Constance Wu (Fresh Off the Boat) and Henry Golding (a newcomer, previously a TV presenter) star in this tale of: the intrigues of old–money families in Singapore (the titular “crazy rich Asians”) and how an American–born Chinese woman navigates their world, entirely foreign to hers.

“Asians” is in the title of the book, so you might think that of course the movie’s cast will be mostly (if not completely) Asian. Historically, though, simply describing or depicting a character as Asian in the source material hasn’t been enough to get an Asian actor cast to play the character in Hollywood’s live–action adaptations: consider the recent cases of Aang (Noah Ringer) in The Last Airbender, the Ancient One (Tilda Swinton) in Doctor Strange and the titular character of Ghost in the Shell (Scarlett Johansson). All were East Asian, explicitly or implicitly, in their original iterations; all were played by Caucasian actors in their respective films.
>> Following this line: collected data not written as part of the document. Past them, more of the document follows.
theorem State.pulseFall_rd {s : State} {k : Nat} {kk : Nat} (hkey : Nums63.contains (Key.fam kk) = false) : (State.pulseFall s k).rd kk = s.rd kk :=
  State.rd_of_outside (M := .but Nums63) (State.pulseFall_outside rfl rfl rfl .self rfl rfl rfl rfl rfl rfl) rfl hkey

theorem execTpoFall_outside {M : Touch} {r : State} {k : Fin 4} {dt : Nat} {s : State} (hPins : M.pins = true) (hClock : M.clock = true) (hPulses : M.pulses = true) (hDict : M.dict = true) (hNums : M.Nums Nums63) (hLogs : M.logs = true) (hVbat : M.vbat = true) (hStraps : M.straps = true) (hJournal : M.journal = true) (hEdges : M.edges = true) (hFlags : M.flags = true) (hs : s.outside M = r) :
    NextOutside M r (execTpoFall k dt s) := by
  unfold execTpoFall
  extract_lets +onlyGivenNames -merge -underBinder x0
  have q1 : State.outside M x0 = r := by
    unfold x0
    refine State.advance_outside hClock hVbat ?_
    exact hs
  try clear_value x0
  refine next_outside ?_
  split
  · refine ite_outside ?_ ?_
    · refine State.pulseFall_outside hPins hPulses hDict hNums hLogs hStraps hJournal hEdges hFlags ?_
      exact q1
    · exact q1
  · exact q1

theorem execTpoRise_outside {M : Touch} {r : State} {k : Fin 4} {dt : Nat} {s : State} (hPins : M.pins = true) (hClock : M.clock = true) (hPulses : M.pulses = true) (hVbat : M.vbat = true) (hEdges : M.edges = true) (hs : s.outside M = r) :
    NextOutside M r (execTpoRise k dt s) := by
  unfold execTpoRise
  refine next_outside ?_
  refine State.pulseFire_outside hPins hPulses hEdges ?_
  refine State.advance_outside hClock hVbat ?_
  exact hs

theorem execTimeSnapshot_outside {M : Touch} {r : State} {dt : Nat} {s : State} (hClock : M.clock = true) (hVbat : M.vbat = true) (hHost : M.host = true) (hs : s.outside M = r) :
    NextOutside M r (execTimeSnapshot dt s) := by
  unfold execTimeSnapshot
  extract_lets +onlyGivenNames -merge -underBinder x0
  have q1 : State.outside M x0 = r := by
    unfold x0
    refine State.advance_outside hClock hVbat ?_
    exact hs
  try clear_value x0
  extract_lets +onlyGivenNames -merge -underBinder x2
  unfold x2
  clear x2
  refine next_outside ?_
  refine Eq.trans (State.outside_host_host (h0 := hHost) ..) ?_
  exact q1

theorem execTpoArm_outside {M : Touch} {r : State} {k : Fin 4} {mode : Fin 3} {s : State} (hPins : M.pins = true) (hPulses : M.pulses = true) (hDict : M.dict = true) (hNums : M.Nums Nums63) (hLogs : M.logs = true) (hStraps : M.straps = true) (hJournal : M.journal = true) (hEdges : M.edges = true) (hFlags : M.flags = true) (hs : s.outside M = r) :
    NextOutside M r (execTpoArm k mode s) := by
  unfold execTpoArm
  refine next_outside ?_
  refine State.pulseWritten_outside hPins hPulses hDict hNums hLogs hStraps hJournal hEdges hFlags ?_
  refine State.wr_outside (hNums.at Key.fam_tpoMode rfl) ?_
  exact hs

theorem execRtcWrite_outside {M : Touch} {r : State} {dt : Nat} {s : State} (hClock : M.clock = true) (hVbat : M.vbat = true) (hs : s.outside M = r) :
    NextOutside M r (execRtcWrite dt s) := by
  unfold execRtcWrite
  refine next_outside ?_
  refine State.advance_outside hClock hVbat ?_
  exact hs
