-- ==== Sys2Proof/Laws/Frame/DictServer.lean ====
section
/-! SUPPORT. What the operations of Machine/DictServer.lean leave alone. -/

namespace Sys2Proof.Machine

theorem State.say_outside {M : Touch} {r : State} {s : State} {status : Nat} (hs : s.outside M = r) :
    (State.say s status).state.outside M = r := by
  unfold State.say
  refine state_outside ?_
  exact hs

theorem State.transferDrop_outside {M : Touch} {r : State} {s : State} {k : Nat} (hDict : M.dict = true) (hs : s.outside M = r) :
    (State.transferDrop s k).outside M = r := by
  unfold State.transferDrop
  extract_lets +onlyGivenNames -merge -underBinder x0
  unfold x0
  clear x0
  refine Eq.trans (State.outside_dict_dict (h0 := hDict) ..) ?_
  exact hs

theorem State.transferDrop_keeps {s : State} {k : Nat} : Kept213 s (State.transferDrop s k) :=
  .of (State.transferDrop_outside rfl rfl)

theorem State.stageLost_outside {M : Touch} {r : State} {s : State} {idx : Nat} (hDict : M.dict = true) (hNums : M.Nums Nums2) (hLogs : M.logs = true) (hStraps : M.straps = true) (hJournal : M.journal = true) (hEdges : M.edges = true) (hFlags : M.flags = true) (hs : s.outside M = r) :
    (State.stageLost s idx).outside M = r := by
  unfold State.stageLost
  refine State.post_outside hDict hNums hLogs hStraps hJournal hEdges hFlags ?_
  exact hs

theorem State.stageLost_keeps {s : State} {idx : Nat} : Kept8 s (State.stageLost s idx) :=
  .of (State.stageLost_outside rfl rfl rfl rfl rfl rfl rfl rfl)

theorem State.stageLost_rd {s : State} {idx : Nat} {kk : Nat} (hkey : Nums2.contains (Key.fam kk) = false) : (State.stageLost s idx).rd kk = s.rd kk :=
  State.rd_of_outside (M := .but Nums2) (State.stageLost_outside rfl .self rfl rfl rfl rfl rfl rfl) rfl hkey

theorem State.transferLost_outside {M : Touch} {r : State} {s : State} {k : Nat} (hDict : M.dict = true) (hNums : M.Nums Nums2) (hLogs : M.logs = true) (hStraps : M.straps = true) (hJournal : M.journal = true) (hEdges : M.edges = true) (hFlags : M.flags = true) (hs : s.outside M = r) :
    (State.transferLost s k).outside M = r := by
  unfold State.transferLost
  refine State.stageLost_outside hDict hNums hLogs hStraps hJournal hEdges hFlags ?_
  refine State.transferDrop_outside hDict ?_
  exact hs

theorem State.transferLost_keeps {s : State} {k : Nat} : Kept8 s (State.transferLost s k) :=
  .of (State.transferLost_outside rfl rfl rfl rfl rfl rfl rfl rfl)

theorem State.transferLost_rd {s : State} {k : Nat} {kk : Nat} (hkey : Nums2.contains (Key.fam kk) = false) : (State.transferLost s k).rd kk = s.rd kk :=
  State.rd_of_outside (M := .but Nums2) (State.transferLost_outside rfl .self rfl rfl rfl rfl rfl rfl) rfl hkey

theorem State.abortOp_outside {M : Touch} {r : State} {s : State} {a : Access} (hChain : M.chain = true) (hChainPorts : M.chainPorts = true) (hDict : M.dict = true) (hNums : M.Nums Nums16) (hResults : M.results = true) (hLogs : M.logs = true) (hSb : M.sb = true) (hStraps : M.straps = true) (hJournal : M.journal = true) (hEdges : M.edges = true) (hHost : M.host = true) (hFlags : M.flags = true) (hs : s.outside M = r) :
    (State.abortOp s a).state.outside M = r := by
  unfold State.abortOp
  extract_lets +onlyGivenNames -merge -underBinder x0
  try clear_value x0
  refine ite_state_outside ?_ ?_
  · refine State.say_outside  ?_
    refine State.each_outside ?_ ?_
    · intro t1 q2 z3
      refine State.transferLost_outside hDict (hNums.sub rfl) hLogs hStraps hJournal hEdges hFlags ?_
      exact q2
    · exact hs
  · split
    · refine State.say_outside  ?_
      exact hs
    · refine ite_state_outside ?_ ?_
      · refine State.say_outside  ?_
        refine State.enumResume_outside hChain hChainPorts hDict hNums hResults hLogs hSb hStraps hJournal hEdges hHost hFlags ?_
        refine State.txnEnd_outside hDict ?_
        exact hs
      · refine State.say_outside  ?_
        exact hs

theorem State.report_outside {M : Touch} {r : State} {s : State} {status : Nat} {masks : List Nat} (hs : s.outside M = r) :
    (State.report s status masks).state.outside M = r := by
  unfold State.report
  refine state_outside ?_
  exact hs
Counterarguments often run the lines of: “the main character of Ghost in the Shell doesn’t look Japanese / isn’t even human / uses an assumed name.” These arguments, however, misunderstand the issue. The problem with whitewashing is as much so about accuracy as it is representation. Hollywood often ignores its social responsibility. Every child deserves to have favorite actors and characters who look like them, who let them know that they can be something, regardless of what society tells them about the color of their skin or the shape of their eyes. And on a more practical note, whitewashing narrows the already limited pool of reasonable, non–stereotypical roles available to non–white actors. (See Master of None for a crash course in the sorts of stereotypes that talented actors of color are often forced to play, if they want to eat.)

Kwan, to his fans’ delight, has directly addressed the latter issue in a Facebook post:

Three years ago I sat across a table from Nina Jacobson in LA and told her that my dream was to make "Crazy Rich Asians" a showcase for the amazingly talented actors of Asian descent from all over the world. Nina promised to make my dream come true and she kept her promise.

Crazy Rich Asians is a story that could have been dismissed (Crazy Rich White New Yorkers, after all, has been told many a time) or whitewashed (to be “less Asian” and “more marketable”)—but neither of those things happened. It’s an Asian story that’s being told on the big screen, featuring the big–name, all–Asian cast it merits.